Visually, the resemblance to the old ZX-10R, which this new model replaces globally, is obvious while the changes are subtle. For instance, the windscreen on this bike is slightly wider while subtle intakes on the sides of the signature lime-green-and-black fairing create smart channels for the air so that rider fatigue from being buffeted by the wind is reduced. The odd-looking chin at the base of the gaping air intake sandwiched between the headlamps is also new and improves aero efficiency, according to Kawasaki. The all-digital instrumentation with its characteristic colour changing LED tachometer has been retained from the old bike but as I head towards the rear, the tail section seems different. I can’t quite put my finger on it until a bit of research informs me that the new Ninja ZX-10R’s tail section is indeed new and slimmer than before.

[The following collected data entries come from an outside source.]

theorem Inv.completeUnpack (h : Inv s) (hidx : s.upkIdx.toNat + 1 = Config.triplets) :
    Inv (completeUnpack (Machine.unpackTriplet s.upkIdx.toNat s)) := by
  have hnext : (s.upkIdx + 1#16).toNat = Config.triplets := (toNat_upkIdx_succ hidx.le).trans hidx
  exact { h with
    samplesWf := triplet_samples_wf h _
    samplesBelow := triplet_samples_below h (Nat.lt_of_succ_le hidx.le)
    upkBound := hnext.le
    reading := nofun
    unpacking := nofun
    samples := fun _ => hnext
    idle := nofun
    done := nofun }

end

/-- R41: every branch keeps the invariant. -/
theorem Inv.effect {s t : State} {i : Instr} (h : Inv s) (e : Effect s i t) : Inv t := by
  cases e with
  | nop | ignores | byteWaits | lineErrorLost | timerIdle | engineIdle => exact h
  | readStarts _ _ hcap => exact h.startRead hcap
  | readRejected | unpackRejected | clearRejected | reservedRejected => exact h.reject
  | unpackTooShort | lineErrorEnds | timeoutAborts => exact h.finish nofun
  | unpackStarts _ _ _ hvalid hneed => exact h.startUnpack hvalid hneed
  | clears => exact h.acknowledge
  | setsCancel | reads => exact { h with }
  | header b hs hpos => exact (h.acceptHeader hs _ b).advance (show s.pos.toNat < s.expected.toNat + 5 by omega)
  | sizeLo b hs hpos => exact (h.acceptSizeLo b).advance (show s.pos.toNat < s.expected.toNat + 5 by omega)
  | sizeHi b hs hpos => exact (h.acceptSizeHi hs b).advance (show s.pos.toNat < s.expected.toNat + 5 by omega)
  | payload b _ _ hhi hcap => exact (h.acceptPayload hcap b).advance hhi
  | checksum b hs hpos => exact h.completeRead hs hpos b
  | timeoutRetries hs => exact h.retryAttempt hs
  | triplet hs hidx => exact h.unpackTriplet hs hidx
  | lastTriplet _ hidx => exact h.completeUnpack hidx
  | resets => exact h.resetBlock

/-- Settles O11: the invariant does not speak of the agents, and every branch keeps it. -/
theorem stepKeepsStateInvariant : Obligations.StepKeepsStateInvariant :=
  fun _ _ => step_preserves (fun _ a h => h.withAgents a) fun _ _ _ => Inv.effect

/-- Settles O10: nothing is read, unpacked or written. -/
theorem resetMeetsEveryInvariant : Obligations.ResetMeetsEveryInvariant := by
  refine ⟨?_, ⟨nofun, nofun, nofun⟩, ⟨nofun, nofun⟩⟩
  constructor <;> decide

/-! Where an operation stops (log entry 6). -/

theorem exists_next_ite (c : Prop) [Decidable c] (s t : State) :
    ∃ u, (if c then .next s else .next t : Host.Outcome State Fault Refusal) = .next u := by
  split
  · exact ⟨s, rfl⟩
  · exact ⟨t, rfl⟩

/-- Only an accepted byte and a triplet can stop. -/
theorem exists_exec_eq_next {i : Instr} (hbyte : ∀ b, i ≠ .rxByte b) (htriplet : i ≠ .unpackStep) (s : State) :
    ∃ t, exec i s = .next t := by
  cases i with
  | cmdNop | cmdReserved | wrCtrl | wrIgnored | rd | reset => exact ⟨_, rfl⟩
  | cmdRead | cmdClear | rxErr => exact exists_next_ite _ _ _
  | cmdUnpack =>
    rw [exec, execCmdUnpack]
    split
    · exact exists_next_ite _ _ _
    · exact ⟨_, rfl⟩
  | timeout =>
    rw [exec, execTimeout]
    split
    · exact exists_next_ite _ _ _
    · exact ⟨_, rfl⟩
  | rxByte b => exact absurd rfl (hbyte b)
  | unpackStep => exact absurd rfl htriplet

/-- A byte is not accepted past the frame or past the buffer, and nowhere else while READING. -/
theorem rxByte_stops {b : Byte} {s : State} (h : ∀ t, exec (.rxByte b) s ≠ .next t) :
    s.state = .reading ∧
      ((s.expected.toNat + 5 < s.pos.toNat ∧ exec (.rxByte b) s = .fault .framePosition) ∨
       (s.payloadCap + 5 ≤ s.pos.toNat ∧ s.pos.toNat < s.expected.toNat + 5 ∧
         exec (.rxByte b) s = .fault .payloadIndex)) := by
  by_cases hs : s.state = .reading
  · refine ⟨hs, ?_⟩
    rw [exec_rxByte_of_reading b hs] at h ⊢
    obtain ⟨-, hf⟩ | ⟨-, hf⟩ | ⟨-, hf⟩ | ⟨hlo, hhi, -⟩ | ⟨-, hf⟩ | ⟨hpos, hf⟩ :=
      frameField_cases s.pos.toNat s.expected.toNat
    case inr.inr.inr.inl =>
      rw [acceptByte_at_payload b hlo hhi] at h ⊢
      by_cases hcap : s.pos.toNat - 5 < s.payloadCap
      · exact absurd (if_pos hcap) (h _)
      · exact .inr ⟨by omega, hhi, if_neg hcap⟩
    case inr.inr.inr.inr.inr => exact .inl ⟨hpos, by rw [acceptByte, hf]⟩
    all_goals exact absurd (by rw [acceptByte, hf]) (h _)
  · exact absurd (exec_rxByte_of_not_reading b hs) (h s)

theorem unpackStep_stops {s : State} (h : ∀ t, exec .unpackStep s ≠ .next t) :
    s.state = .unpacking ∧
      ((4800 ≤ s.upkIdx.toNat ∧ exec .unpackStep s = .fault .sampleIndex) ∨
       (s.upkIdx.toNat < 4800 ∧ s.payloadCap ≤ 3 * s.upkIdx.toNat + 2 ∧ exec .unpackStep s = .fault .payloadIndex)) := by
  by_cases hs : s.state = .unpacking
  · refine ⟨hs, ?_⟩
    by_cases hidx : Config.triplets ≤ s.upkIdx.toNat
    · exact .inl ⟨hidx, (if_pos hs).trans (if_pos hidx)⟩
    · by_cases hcap : s.payloadCap ≤ 3 * s.upkIdx.toNat + 2
      · exact .inr ⟨not_le.mp hidx, hcap, (if_pos hs).trans ((if_neg hidx).trans (if_pos hcap))⟩
      · obtain ⟨t, ht⟩ : ∃ t, exec .unpackStep s = .next t := by
          rw [exec_unpackStep_of_unpacking hs (not_le.mp hidx) (not_le.mp hcap)]
          exact exists_next_ite _ _ _
        exact absurd ht (h t)
  · exact absurd (exec_unpackStep_of_not_unpacking hs) (h s)

/-- Settles O15: every other operation answers a next state in every branch. -/
theorem onlyBrokenPositionsStop : Obligations.OnlyBrokenPositionsStop := by
  intro i s h
  by_cases hbyte : ∃ b, i = .rxByte b
  · obtain ⟨b, rfl⟩ := hbyte
    exact .inl ⟨⟨b, rfl⟩, rxByte_stops h⟩
  · by_cases htriplet : i = .unpackStep
    · subst htriplet
      exact .inr ⟨rfl, unpackStep_stops h⟩
    · obtain ⟨t, ht⟩ := exists_exec_eq_next (not_exists.mp hbyte) htriplet s
      exact absurd ht (h t)

/-- The invariant rules out each of the broken positions. -/
theorem Inv.exists_exec_eq_next {s : State} (h : Inv s) (i : Instr) : ∃ t, exec i s = .next t := by
  by_contra hstops
  obtain ⟨-, hs, ⟨hpos, -⟩ | ⟨hcap, hpos, -⟩⟩ | ⟨-, hs, ⟨hidx, -⟩ | ⟨hidx, hcap, -⟩⟩ :=
    onlyBrokenPositionsStop i s (not_exists.mp hstops)
  · exact absurd (h.reading hs).1 hpos.not_ge
  · have hfits := h.expected_le_cap_of_reading hs
    omega
  · exact absurd (h.upkIdx_lt_of_unpacking hs) hidx.not_gt
  · exact absurd (h.triplet_lt_cap hidx) hcap.not_gt

/-- Settles O14: the fetched operation finds a block that meets the invariant. -/
theorem noStepStopsInsideInvariant : Obligations.NoStepStopsInsideInvariant := by
  intro s h
  cases hf : fetch s with
  | none => exact ⟨takeMove s, by rw [step, hf]⟩
  | some iu =>
    obtain ⟨i, u⟩ := iu
    obtain ⟨a, rfl⟩ := exists_withAgents_of_fetch hf
    obtain ⟨t, ht⟩ := (h.withAgents a).exists_exec_eq_next i
    exact ⟨t, by rw [step, hf]; exact ht⟩

end Sys2Proof

/-! ### The parser's registers and the bytes accepted (10_state.md sections 2 and 3)

What `headerWrong` and `coveredBytes` are at each offset, how one accepted byte moves them, and from that O12; O16
reads the held frame through the three checks of R105. -/

namespace Sys2Proof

Gingerly, almost too cautiously, I swing my leg over the seat and the riding posture immediately communicates the bike’s intent. Without ever having raced bikes before I find myself in a proper race crouch with legs tucked in and out of the way and the head almost too ready to duck down under that screen. The ZX-10R’s track-focused intent is all too clear. This is not the kind of bike you want to take on a long ride to nowhere. On this bike you’d know exactly where you are headed (probably a racetrack) and you’ll be equally sure where you want to finish your day: on the top step of the podium. In fact, the seat height on this bike is 22 millimetres taller than on the previous bike while the headstock is closer by 7.5 mm.